*REQUIRED ACTION*. Copy every line of the material exactly as it stands.

*INPUT DATA*.
/-- What the hub keeps of a stack that is reset: its groups' pending commits and locks, its regulators' tokens, its laps, its
errors (R11, R178, R189, R198). -/
def forgetStack (n : Nat) : M s0 Unit := do
  let other (g : Group) : Bool := g != .stkMap n && g != .stkReg n
  modSched fun x => { x with
    lockWait := x.lockWait.filter other, justGo := x.justGo.filter other
    buckets := x.buckets.filter fun e => e.1 / 16 != n
    throttled := x.throttled.filter fun k => k / 16 != n }
  modTier fun x => { x with
    ueTimes := x.ueTimes.filter fun e => e.1 / 16 != n
    mapWait := x.mapWait.filter (· != n), mapRun := x.mapRun.filter (· != n)
    laps := x.laps.filter fun k => k / 16 != n, alarmed := x.alarmed.filter fun k => k / 16 != n }

/-- The block's own storage and registers are cleared (R417). A set's counters stay, which only CLEAR zeroes (R105). -/
def clearBlock (kind die idx : Nat) : M s0 Unit :=
  match kind with
  | 0 => do
    zeroSet (40 * die + idx)
    modSets (40 * die + idx) fun x => { x with ues := [] }
    setFlag F.cdSetStatus_ctrlIgnored false die idx
    setFlag F.cdSetStatus_testFailed false die idx
  | 1 => do
    each (List.range 32) fun p => do
      setF F.galUnitState_mode 0 idx p
      setF F.galUnitState_microRev 0 idx p
      modUnits (uKey idx p) fun x => { gone := x.gone }
      clearBuf idx p
      refreshUnit idx p
    eff (.dropRegs (stackCleared idx))
    forgetStack idx
    wipeMem fun a => targetOf a == idx
  | 2 => do
    setF F.fabPortStatus_lanesFailed 0 idx
    each (List.range 8) fun l => logRetire 8 (8 * idx + l) false
    modFab fun x => { x with held := x.held.filter fun h => h.port != idx }
  | _ => pure ()

/-- GO of RST_SOFT (R417). -/
def softGo (kind die idx : Nat) : M s0 Unit := do
  let s ← cur
  setF F.rstSoft_kind kind
  setF F.rstSoft_die die
  setF F.rstSoft_index idx
  let b := softBlk kind die idx
  if s.rst.soft.isSome ∨ s.softOk kind die idx = false then setFlag F.rstSoftStatus_refused true
  else
    setFlag F.rstSoftStatus_busy true
    modRst fun x => { x with
      soft := some (kind, die, idx)
      closed := if x.closed.contains b then x.closed else x.closed ++ [b] }
    clearBlock kind die idx
    refreshWiping

/-- `SOFT_RESET` (R417). -/
def execSoftReset (kind die idx : Nat) (s : State) : Outcome :=
  M.go s (atReg ⟨.rstSoft, 0, 0, 0⟩ (softGo (kind % 4) (die % 2) (idx % 64)))

/-- The block can be released: no other source holds it, nor what it is part of (R407). -/
def State.softDue (s : State) (kind die idx : Nat) : Bool :=
  !s.covered (softBlk kind die idx) && (match kind with
    | 0 => !s.rst.closed.contains (.die die)
    | 1 => true
    | _ => !s.rst.closed.contains .hub)

/-- `SOFT_RESET_RELEASE` (R417): BUSY lasts while another source holds the block (R407). A stack that is not populated stays
in reset (R410). -/
def execSoftResetRelease (s : State) : Outcome :=
  M.go s (match s.rst.soft with
    | some (kind, die, idx) => whenM (s.softDue kind die idx = true) do
      let stays := kind == 1 && s.tier.absent.contains idx
      modRst fun x => { x with
        soft := none
        closed := if stays then x.closed else x.closed.filter (· != softBlk kind die idx) }
      setFlag F.rstSoftStatus_busy false
      setFlag F.rstSoftStatus_done true
      refreshWiping
    | none => pure ())

end Sys2Proof.Machine
end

*EXERCISE OUTPUT*.
/-- What the hub keeps of a stack that is reset: its groups' pending commits and locks, its regulators' tokens, its laps, its
errors (R11, R178, R189, R198). -/
def forgetStack (n : Nat) : M s0 Unit := do
  let other (g : Group) : Bool := g != .stkMap n && g != .stkReg n
  modSched fun x => { x with
    lockWait := x.lockWait.filter other, justGo := x.justGo.filter other
    buckets := x.buckets.filter fun e => e.1 / 16 != n
    throttled := x.throttled.filter fun k => k / 16 != n }
  modTier fun x => { x with
    ueTimes := x.ueTimes.filter fun e => e.1 / 16 != n
    mapWait := x.mapWait.filter (· != n), mapRun := x.mapRun.filter (· != n)
    laps := x.laps.filter fun k => k / 16 != n, alarmed := x.alarmed.filter fun k => k / 16 != n }

/-- The block's own storage and registers are cleared (R417). A set's counters stay, which only CLEAR zeroes (R105). -/
def clearBlock (kind die idx : Nat) : M s0 Unit :=
  match kind with
  | 0 => do
    zeroSet (40 * die + idx)
    modSets (40 * die + idx) fun x => { x with ues := [] }
    setFlag F.cdSetStatus_ctrlIgnored false die idx
    setFlag F.cdSetStatus_testFailed false die idx
  | 1 => do
    each (List.range 32) fun p => do
      setF F.galUnitState_mode 0 idx p
      setF F.galUnitState_microRev 0 idx p
      modUnits (uKey idx p) fun x => { gone := x.gone }
      clearBuf idx p
      refreshUnit idx p
    eff (.dropRegs (stackCleared idx))
    forgetStack idx
    wipeMem fun a => targetOf a == idx
  | 2 => do
    setF F.fabPortStatus_lanesFailed 0 idx
    each (List.range 8) fun l => logRetire 8 (8 * idx + l) false
    modFab fun x => { x with held := x.held.filter fun h => h.port != idx }
  | _ => pure ()

/-- GO of RST_SOFT (R417). -/
def softGo (kind die idx : Nat) : M s0 Unit := do
  let s ← cur
  setF F.rstSoft_kind kind
  setF F.rstSoft_die die
  setF F.rstSoft_index idx
  let b := softBlk kind die idx
  if s.rst.soft.isSome ∨ s.softOk kind die idx = false then setFlag F.rstSoftStatus_refused true
  else
    setFlag F.rstSoftStatus_busy true
    modRst fun x => { x with
      soft := some (kind, die, idx)
      closed := if x.closed.contains b then x.closed else x.closed ++ [b] }
    clearBlock kind die idx
    refreshWiping

/-- `SOFT_RESET` (R417). -/
def execSoftReset (kind die idx : Nat) (s : State) : Outcome :=
  M.go s (atReg ⟨.rstSoft, 0, 0, 0⟩ (softGo (kind % 4) (die % 2) (idx % 64)))

/-- The block can be released: no other source holds it, nor what it is part of (R407). -/
def State.softDue (s : State) (kind die idx : Nat) : Bool :=
  !s.covered (softBlk kind die idx) && (match kind with
    | 0 => !s.rst.closed.contains (.die die)
    | 1 => true
    | _ => !s.rst.closed.contains .hub)

/-- `SOFT_RESET_RELEASE` (R417): BUSY lasts while another source holds the block (R407). A stack that is not populated stays
in reset (R410). -/
def execSoftResetRelease (s : State) : Outcome :=
  M.go s (match s.rst.soft with
    | some (kind, die, idx) => whenM (s.softDue kind die idx = true) do
      let stays := kind == 1 && s.tier.absent.contains idx
      modRst fun x => { x with
        soft := none
        closed := if stays then x.closed else x.closed.filter (· != softBlk kind die idx) }
      setFlag F.rstSoftStatus_busy false
      setFlag F.rstSoftStatus_done true
      refreshWiping
    | none => pure ())

end Sys2Proof.Machine
end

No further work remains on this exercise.